Having read all the books Rob has written about Splake, I think of them now more as a series of historic documents than as strictly biographical tributes. Zoschke has captured a place a time, a life style of a certain place, and a time that will never be replicated nor does it exist anywhere else. Much as Splake’s local history projects, these are invaluable additions to Michigan lore. (Splake has written about historic Gran Marais hotel, the deserted air force base, the restored railroad station, and the many photo essays of abandoned factories falling into ruin along with the many mines that are scattered about the area.) This reader fervently hopes for yet another volume in this sequence in the coming year, as do Splake’s legions of fans.

Final Espresso, Cyberwit, www.cyberwit.com, 2023, 28 pages, $15

The Splake saga continues evoking the spirit of his poetic home with illustrations (photos) of some of his seminal writing inspirations: Brautigan and Kerouac, a pocked sized notebook for scribbling observations at his morning existentials at the Rosetta Café, publications from his  adopted home such as the UP Reader.

deer season opening day

pasties poker Leinenkugel farts
“hustler“ magazine in two-holer
dreams of seventeen-point buck

last stop calumet

greyhound at john’s family restaurant
with bus passengers who failed in their lives
starting all over again at the end of the world

thank god its Friday

            ice cold draft beer
clack of pool balls on green felt
hank waylon merle’s voices rising

which segues us to

behind the 8 ball, Cyberwit, www.cyberwit.com 2024, 36 pages, $15 (copiously illustrated with crisp images of new felt topped tables and the stripped balls at rest)

Calumet may not be the end of the world, but as far as the United States goes it is as close as you will ever need to be to that end point.  The area is dotted with deserted mines, empty factories and small-town stores, a café and a bar with pool tables.
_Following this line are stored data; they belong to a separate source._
-- ==== Sys2Proof/Machine/Sequence.lean ====
section
/-! DEFINITION. Class 0xC, the solver sequencer: tables, sequences, rounds, the norm and the decision (R371 to R384). -/

namespace Sys2Proof.Machine

/-! ### Coefficient tables (R372) -/

/-- A word of some bytes. -/
def wordAt (l : List Byte) (o : Nat) : Word := BitVec.ofNat 32 (leNat ((l.drop o).take 4))

/-- Whether an FP32 word is finite. -/
def finite32 (w : Word) : Bool := match f32 w with | .fin _ _ _ => true | _ => false

/-- Whether an FP32 word is below another. -/
def lt32 (a b : Word) : Bool := ltVal false (f32 a) (f32 b)
/-- Whether an FP32 word is at or below another; neither is NaN. -/
def le32 (a b : Word) : Bool := !(lt32 b a)

/-- Stages of a table. -/
def tabStages (l : List Byte) : Nat := leNat (l.take 1) % 16
/-- Whether its last stage serves as the next step's first. -/
def tabFsal (l : List Byte) : Bool := bit (leNat (l.take 1)) 4
/-- Node c of a stage. -/
def tabC (l : List Byte) (i : Nat) : Word := wordAt l (0x30 + 4 * i)
/-- Solution weight b of a stage. -/
def tabB (l : List Byte) (i : Nat) : Word := wordAt l (0x50 + 4 * i)
/-- Error weight e of a stage. -/
def tabE (l : List Byte) (i : Nat) : Word := wordAt l (0x70 + 4 * i)
/-- Coupling of stage `i` to stage `j`. -/
def tabA (l : List Byte) (i j : Nat) : Word := wordAt l (0x90 + 4 * (i * (i - 1) / 2 + j))

/-- +1 in FP32. -/
def one32 : Word := 0x3F800000

/-- Whether 256 bytes are a coefficient table. -/
def tableOk (l : List Byte) : Bool :=
  let s := tabStages l
  let w (o : Nat) : Word := wordAt l o
  let pos (x : Word) : Bool := lt32 0 x
  let late := (List.range 8).filter (fun i => s ≤ i)
  2 ≤ s && s ≤ 8 && (w 0).toNat / 32 == 0 && (w 0x2C).toNat / 2 ^ 16 == 0 && (w 0x2C).toNat % 2 ^ 16 != 0 &&
    ((List.range 10).map (fun i => w (4 + 4 * i))).all finite32 && ((List.range 52).map (fun i => w (0x30 + 4 * i))).all finite32 &&
    pos (w 4) && le32 (w 4) one32 && pos (w 8) && le32 (w 8) one32 && le32 one32 (w 0xC) && le32 0 (w 0x10) && le32 0 (w 0x14) &&
    pos (w 0x18) && le32 0 (w 0x1C) && pos (w 0x20) && le32 0 (w 0x24) && pos (w 0x28) && 0x00800000 ≤ (w 0x28).toNat &&
    tabC l 0 == 0 && late.all (fun i => tabC l i == 0 && tabB l i == 0 && tabE l i == 0 && (List.range i).all (fun j => tabA l i j == 0))

/-! ### Sequence descriptors (R373) -/

/-- Reads a sequence descriptor, and checks it. -/
def readSeq (l : List Byte) : Option SeqDesc :=
  let n (o k : Nat) : Nat := leNat ((l.drop o).take k)
  let d : SeqDesc := { ybase := n 0 8, kbase := n 8 8, xbase := n 16 8, obase := n 24 8, bbase := n 32 8, sdef := n 40 8
                       ystride := n 0x30 4, n := n 0x34 4, nsamp := bits (n 0x38 4) 0 13, table := bits (n 0x38 4) 16 4
                       den := n 0x3C 4, ret := n 0x40 4, fin := n 0x44 4, doneaddr := n 0x48 8 }
  let place (a : Nat) : Bool := a != 0 && a % 128 == 0 && canonical a
  if bits (n 0x38 4) 13 3 == 0 && bits (n 0x38 4) 20 12 == 0 && (l.drop 0x50).all (· == 0) && 1 ≤ d.n && d.n ≤ 65536 &&
      1 ≤ d.nsamp && d.nsamp ≤ 4096 && d.ystride % 128 == 0 && 4 * d.n ≤ d.ystride && d.doneaddr % 4 == 0 && canonical d.doneaddr &&
      [d.ybase, d.kbase, d.xbase, d.obase, d.bbase, d.sdef].all place
  then some d else none

/-- Whether a reference has the form that SQDEF asks for: a valid one, that names the issuing die and package (R454). -/
def State.seqRefOk (s : State) (die ref : Nat) : Bool :=
  bit ref 31 && !(bit ref 30) && bits ref 18 3 == die && (!(bit ref 29) || bits ref 21 8 == s.pkg)

/-- Whether the references of a descriptor have the right form: fin may be none (R373, R454). The nodes are not read. -/
def State.seqRefsOk (s : State) (die : Nat) (d : SeqDesc) : Bool :=
  s.seqRefOk die d.den && s.seqRefOk die d.ret && (!(bit d.fin 31) || s.seqRefOk die d.fin)

/-! ### Places -/

/-- A sequence place of a die. -/
def State.seqPlace (s : State) (die k : Nat) : Option SeqPlace := Map.find (s.die die).sequencer.places k
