-- ==== Sys2Proof/Machine/Reissue.lean ====
section
/-! DEFINITION. What a fibre does again after trap mode: its faulted log entries are re-issued and its frozen stores go on
(R289, R392 to R394, R411). -/

namespace Sys2Proof.Machine

/-- The word of a log entry, as it issued. -/
def WordRef.act (w : WordRef) (r : FibRef) : Act := ⟨r, w.mask, w.group, w.pc, w.bits, w.gov⟩

/-- Lanes of some accesses. -/
def accLanes (l : List LaneAcc) : Mask := l.foldl (fun m x => m ||| oneLane x.lane) 0

/-- What a load or an atomic of the operand log does when it is issued again: a race that has trapped is not checked again
(R289). -/
def LogEntry.again (e : LogEntry) (r : FibRef) (s : State) : Out :=
  let w := e.word.act r
  let check (kind : Nat) (known : State) (go : State → Out) : Out :=
    if e.raced then (go s).noting r ((e.accs.filter (fun x => s.isChecked r (s.agent r.wg) x.addr.toNat e.size)).length, none)
    else afterCheck w s known (e.accs.map (fun x => (x.lane, x.addr.toNat, e.size, kind)))
      (fun lane va rcd =>
        let (s, t) := s.logFault w e.size e.accs e.work 0x18 0 lane va rcd
        .logged s t)
      (go s)
  match e.work with
  | .load d regs n sgn acq byp dst =>
    check 0 (s.knowing w (s.agent r.wg) n acq e.accs) fun s => loadChecked w s e.accs d regs n sgn acq byp (dst != 0) (if dst != 0 then dst else accLanes e.accs)
  | .atom d op x2 ord sc swaps =>
    check 2 (if ordAcquires ord then s.learn r (s.agent r.wg) e.size sc e.accs else s) fun s => atomChecked w s d op x2 ord sc e.accs (fun i => swaps.getD i 0)
  | .fetch phys desc =>
    match readTensor desc with
    | some t => fetchTensor w s phys desc t []
    | none => .done s
  | _ => .done s

/-- Issues one log entry again; a new fault is held in the log under the word's own number. -/
def State.reissueOne (s : State) (r : FibRef) (k : Nat) (e : LogEntry) : State × Option TrapInfo :=
  match s.fib r with
  | none => (s, none)
  | some f =>
    match e.work with
    | .store =>
      (s.setFib r { f with
        log := Map.set f.log k { e with faulted := none, probed := false }
        queue := f.queue.map (fun (x : StoreEntry) => if x.word.num == e.word.num then { x with unchecked := e.raced } else x) }, none)
    | .again =>
      (s.setFib r { f.putBack f e.word.group e.word.pc with
        log := Map.del f.log k
        gov := f.gov.mapIdx (fun i g => if e.word.group.getLsbD i then e.word.gov else g)
        redo := some (e.word.pc, e.word.mask, e.raced) }, none)
    | _ =>
      let n := f.issued
      let s := s.setFib r { f with log := Map.del f.log k, issued := e.word.num }
      let back (s : State) : State := s.modFib r (fun f => { f with issued := n })
      match e.again r s with
      | .done s => (back s, none)
      | .hold s _ _ _ => (back s, none)
      | .bad t => (back s, some t)
      | .logged s t => (back s, some t)
      | .redo s t => (back s, some t)
      | .older s t => (back s, some t)

/-- The faulted places of a fibre's log, oldest word first. -/
def Fibre.faultedLog (f : Fibre) : List (Nat × LogEntry) :=
  (f.log.filter (fun e => e.2.faulted.isSome)).foldl (fun acc e =>
    (acc.filter (fun x => x.2.word.num ≤ e.2.word.num)) ++ [e] ++ acc.filter (fun x => e.2.word.num < x.2.word.num)) []

/-- Whether a fibre out of trap mode has still to issue a log entry again. -/
def Fibre.owesReissue (f : Fibre) : Bool := f.trap.isNone && f.log.any (fun e => e.2.faulted.isSome)

/-- Whether a fibre's faulted entries can be issued again: the fetch of a `WLOAD` waits for its slot (R202, R203). -/
def State.reissueGoes (s : State) (r : FibRef) (f : Fibre) : Bool :=
  f.owesReissue && f.faultedLog.all (fun (_, e) =>
    match e.work with
    | .fetch phys desc => ((readTensor desc).bind (fun t => s.fetchWait r phys t)).isNone
    | _ => true)

/-- Issues every remaining faulted log entry of a fibre again, in program order; the oldest new fault is an ordinary trap
(R411). -/
def State.reissue (s : State) (r : FibRef) : State :=
  match s.fib r with
  | none => s
  | some f =>
    if !(s.reissueGoes r f) then s
    else
      let (s, t) := f.faultedLog.foldl (fun (s, t) (k, e) =>
        let (s, new) := s.reissueOne r k e
        (s, match t with
          | some t => some t
          | none => new)) (s, (none : Option TrapInfo))
      match t with
      | some t => s.takeTrap r t
      | none => s

end Sys2Proof.Machine
end

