-- ==== Sys2Proof/Machine/Contexts.lean ====
section
/-! DEFINITION. Contexts: their states, pre-emption, deadlines, resets and faults (R240, R387, R399, R400, R406, R407,
R426). -/

namespace Sys2Proof.Machine

/-! ### The context entry (R406) -/

/-- A ring descriptor as a context entry holds it. -/
def ringOf (desc base head : Nat) : Ring := ⟨base - base % 4096, bits base 0 5, head, desc⟩

/-- A context as its entry defines it. -/
def Context.load (c : Context) (s : State) : Context :=
  let n (o k : Nat) : Nat := s.physNum (c.entry + o) k
  { c with
    asid := bits (n 0 4) 0 16, gen := bits (n 0 4) 16 4, valid := bit (n 0 4) 20, system := bit (n 0 4) 21
    deadline := n 4 4, root := n 8 8
    rings := Vector.ofFn (fun (r : Fin 5) =>
      ringOf (c.entry + 0x10 + 16 * r.val) (n (0x10 + 16 * r.val) 8) (n (0x18 + 16 * r.val) 4))
    emul := n 0x60 8, energy := bits (n 0x70 8) 0 48 * 1000000 + c.energy % 1000000, esat := bit (n 0x70 8) 63
    unchecked := n 0x78 8, racedrop := n 0x80 4, accdrop := n 0x84 4, stray := n 0x88 4 }

/-- Writes back what the device holds of a context (R406): its generation, ring heads and counters. It holds the entry's address no longer:
what its register has named meanwhile counts from now on (R426). -/
def State.writeBackCtx (s : State) (k : Nat) : State :=
  let c := s.ctx k
  if c.entry == 0 then s
  else
    let old := s.physNum (c.entry + 2) 1
    let s := s.physWrite (c.entry + 2) (leBytes 1 (old / 16 * 16 + c.gen % 16))
    let s := (c.rings.toList.foldl (fun (s, i) x => (s.physWrite (c.entry + 0x18 + 16 * i) (leBytes 4 x.head), i + 1)) (s, 0)).1
    let s := s.physWrite (c.entry + 0x70)
      (leBytes 8 c.energyWord ++ leBytes 8 c.unchecked ++ leBytes 4 c.racedrop ++ leBytes 4 c.accdrop ++ leBytes 4 c.stray)
    s.modCtx k (fun c => { c with entry := Memory.num s.w0 (0x10000 + 64 * k) 8 })

/-- RUN (R399, R406, R426): the entry is read and an idle context becomes running; an entry that defines no context is not
run. -/
def execRun (ctx : Nat) (s : State) : Host.Outcome State Fault Refusal :=
  .next (
    let c := (s.ctx ctx).load s
    if decide ((s.ctx ctx).st = .idle) && (s.ctx ctx).entry != 0 && c.valid then
      s.modCtx ctx (fun _ => { c with st := .running, request := false, expires := none })
    else s)

/-! ### Pre-emption (R399, R400) -/

/-- PREEMPT (R399, R426): a running context drains; a deadline of 0 never expires. -/
def execPreempt (ctx : Nat) (s : State) : Host.Outcome State Fault Refusal :=
  .next (if s.ctxRuns ctx then
      s.modCtx ctx (fun c => { c with
        st := .draining, request := true, expires := if c.deadline == 0 then none else some (s.tick + 256 * c.deadline) })
    else s)

/-- The resident work-groups of a context. -/
def State.wgsOf (s : State) (ctx : Nat) : List Nat := (s.wgs.filter (fun e => (s.launch e.2.launch).ctx == ctx)).map (·.1)

/-- Whether a draining context has no resident work-group left. -/
def State.drained (s : State) (ctx : Nat) : Bool := decide ((s.ctx ctx).st = .draining) && (s.wgsOf ctx).isEmpty

/-- PREEMPTED (R399, R406, R461): the entry is written back and a record goes to the host ring. -/
def execPreempted (ctx : Nat) (s : State) : Host.Outcome State Fault Refusal :=
  .next (if s.drained ctx then
      let s := (s.writeBackCtx ctx).modCtx ctx (fun c => { c with st := .preempted, request := false, expires := none })
      s.hostEvent 0x44 ctx 0 0 (s.ctx ctx).energyWord
    else s)

/-- Whether a context's deadline has passed. -/
def State.deadlinePast (s : State) (ctx : Nat) : Bool :=
  decide ((s.ctx ctx).st = .draining) && ((s.ctx ctx).expires.map (fun t => decide (t ≤ s.tick))).getD false

/-- The forced reset of one work-group and its extent (R387, R400): relaunched at resume where its launch is idempotent. -/
def State.forceReset (s : State) (g : Nat) : State :=
  match Map.find s.wgs g with
  | none => s
  | some w =>
    let l := s.launch w.launch
    if w.killed.isSome || (s.reservedFor w.core).isSome then s
    else if l.idempotent then
      let ext := ((s.killExtent g).filterMap (Map.find s.wgs)).filter (fun x => x.killed.isNone)
      let s := s.modCtx l.ctx (fun c => { c with
        again := c.again ++ ext.map (fun (x : WorkGroup) => ⟨x.launch, x.num, x.cluster, x.pos, x.attempt + 1, x.forced + 1⟩) })
      (s.killExtent g).foldl (fun s k => s.killOne 1 k) (s.killSaved g 1 1)
    else (s.modLaunch w.launch (fun l => { l with status := if l.status == 0 then 6 else l.status })).killWg g 2

/-- DEADLINE_EXPIRY (R399, R400): the resident work-groups of the context are reset, those on reserved cores excepted. -/
def execDeadlineExpiry (ctx : Nat) (s : State) : Host.Outcome State Fault Refusal :=
  .next (if s.deadlinePast ctx then
      ((s.wgsOf ctx).foldl (fun s g => s.forceReset g) s).modCtx ctx (fun c => { c with expires := none })
    else s)

/-- RESUME (R399, R406, R426): the entry is read and a pre-empted context runs again; what it saved is admitted first. -/
def execResume (ctx : Nat) (s : State) : Host.Outcome State Fault Refusal :=
  .next (
    let c := (s.ctx ctx).load s
    if decide ((s.ctx ctx).st = .preempted) && c.valid then s.modCtx ctx (fun _ => { c with st := .running }) else s)

/-! ### Resets and faults (R399) -/

/-- Ends a work-group without relaunch: it is killed and leaves its core (R344, R387). -/
def State.dropWg (s : State) (g : Nat) : State :=
  ((s.killOne 2 g).modWg g (fun w => { w with killed := some 2 })).endWg g

/-- Ends a launch before its work is done (R399, R403, R404): its work-groups are killed without relaunch, what it has not
started does not run, and it completes with a status; those that were saved are killed as well, with their exit records. -/
def State.abortLaunch (s : State) (id status : Nat) : State :=
  match Map.find s.launches id with
  | none => s
  | some l =>
    let s := ((s.wgs.filter (fun e => e.2.launch == id)).map (·.1)).foldl (fun s g => s.dropWg g) s
    let s := s.modLaunch id (fun l => { l with unplaced := [] })
    let s := (s.waitingOf id).foldl (fun s (d, k) => s.takeEntry d k) s
    let s := ((s.ctx l.ctx).saved.filter (fun x => x.launch == id)).foldl (fun s x =>
      (s.exitSaved 2 x).modLaunch id (fun l => { l with spwgs := l.spwgs + bit01 (x.exit != 0) })) s
    let s := s.modCtx l.ctx (fun c => { c with
      again := c.again.filter (fun x => x.launch != id), saved := c.saved.filter (fun x => x.launch != id) })
    let s := l.order.foldl (fun s (q, _) => (Map.getD (s.launch id).held q []).foldl (fun s r => s.ringAppend l.ctx 1 r) s) s
    if l.lane then { s with launches := Map.del s.launches id }
    else (s.modLaunch id (fun l => { l with status := status, unplaced := [] })).closeLaunch id

/-- Refuses the launches of a context that still wait in a die's launch queue. -/
def State.dropRequests (s : State) (ctx status : Nat) : State :=
  (List.range Config.dies).foldl (fun s d =>
    let mine := (s.die d).sched.queue.filter (fun (r : LaunchReq) => r.ctx == ctx)
    if mine.isEmpty then s
    else mine.foldl (fun s r =>
      let (l, s) := s.readLaunch d r
      s.endLaunch { l with status := status })
      (s.modSched d (fun c => { c with queue := c.queue.filter (fun (r : LaunchReq) => r.ctx != ctx) }))) s

/-- The lane tasks of a context that wait in a seedbed, with their dies. -/
def State.tasksOf (s : State) (ctx : Nat) : List (Nat × Nat) :=
  s.dies.flatMap (fun (d, x) => x.sched.seedbed.filterMap (fun (e : Entry) =>
    match e.work with
    | .task t => if t.ctx == ctx then some (d, e.num) else none
    | _ => none))

/-- Abandons the cards of a context (R304). -/
def Core.abandonCtx (c : Core) (ctx : Nat) : Core := { c with cards := c.cards.filter (fun (x : Card) => x.kick.ctx != ctx) }

/-- Releases the pins of a context (R240). -/
def State.unpinAll (s : State) (ctx : Nat) : State :=
  { s with pins := (s.pins.map (fun (l, m) => (l, Map.del m ctx))).filter (fun e => !e.2.isEmpty) }

/-- Runs each die's seedbed as one queue, in the recovery after a context reset (R336; assumption 14). -/
def State.runSingle (s : State) : State :=
  let go (x : Die) : Die := { x with sched := { x.sched with single := true } }
  { s with dies := s.dies.map (fun (d, x) => (d, go x)) }

/-- Whether the device holds fields of a context's entry that it has still to write back: an idle or faulted context has none (R406). -/
def Context.held (c : Context) : Bool :=
  match c.st with
  | .idle => false
  | .faulted => false
  | _ => true

/-- Everything of a context ends (R399): `status` is what its launches complete with. -/
def State.clearCtx (s : State) (ctx status : Nat) : State :=
  let s := { s with cores := s.cores.map (fun (k, c) => (k, Core.abandonCtx c ctx)) }
  let s := (s.dropColls ctx).dropSeqs ctx
  let s := ((s.launches.filter (fun e => e.2.ctx == ctx)).map (·.1)).foldl (fun s id => s.abortLaunch id status) s
  let s := s.dropRequests ctx status
  let s := (s.tasksOf ctx).foldl (fun s (d, k) => s.takeEntry d k) s
  let t := (s.unpinAll ctx).runSingle.modCtx ctx (fun c => { c with saved := [], again := [], request := false, expires := none })
  if (s.ctx ctx).held then t.writeBackCtx ctx else t

/-- RESET (R399, R426): any context becomes idle. -/
def execReset (ctx : Nat) (s : State) : Host.Outcome State Fault Refusal :=
  .next ((s.clearCtx ctx 6).modCtx ctx (fun c => { c with st := .idle }))

/-- CONTEXT_FAULT (R386, R399, R461): `kind` is the cause or kind of the record that states the fault. A context that has
gone meanwhile does not fault. -/
def execContextFault (ctx kind : Nat) (s : State) : Host.Outcome State Fault Refusal :=
  .next (match (s.ctx ctx).st with
    | .idle => s
    | .faulted => s
    | _ => ((s.clearCtx ctx 5).modCtx ctx (fun c => { c with st := .faulted })).hostEvent 0x45 ctx 0 kind 0)

end Sys2Proof.Machine
end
It is also near the Porcupine Mountains, untamed woods, views of a Great Lake, a place for an artist like Splake to seek comfort and inspiration:

quiet wilderness moments
feeling special holiness
nearness to something

            silent solitary morning
listening to the language of forest animals
learning new words for death and beauty

     driving orange convertible top down
hammer on the floor speedometer buried
poet trying to out run death

            face in the bathroom mirror
poet alive one more morning
graybeard heart beating

            nervous men in urologist office
thinking of vasectomies erections and prostates
unread magazine in laps

            hospital laboratory results
positive pap smear and pregnancy tests
new life racing death

    regular sunday church member
at life’s final moment god saying
sorry asshole no one’s home

We’re all behind the 8 ball.

long white silence, Cyberwit, www.cyberwit.com., 2024, 44 pages, $15

The latest Splake collection of brief haiku like poems begins with an elegy for his friend Paul Lehto, who recently died. Bracketing the collection is a Zimmer frame, seen on the cover almost completely buried in snow, prompting the viewer to wonder what in the hell is that? Then seen throughout the collection: in Fall, early Winter in stages of snowfall until the frame is completely buried.  Given the subject of Splake’s ongoing battle with rat bastard time, the image is both apt and powerful. long white silence covers the well-trod ground of these themes with some killer variations, a couple of which I will quote below,

perfect cast thing of beauty
trout fly floating through air
soft stream music

after storm rainbow’s reflection
filling stream with bright colors
trout resting in dark shadows

morning hangover pain
brain remembering last call
stuffing beer bottles in coat pockets

poet achieving nirvana
lightness of being
like quiet after rain

sacrificing everything
in order to create art
fuck plan b

The last poem reflects, as well anything, the poet’s credo; the Splake Ars Poetica.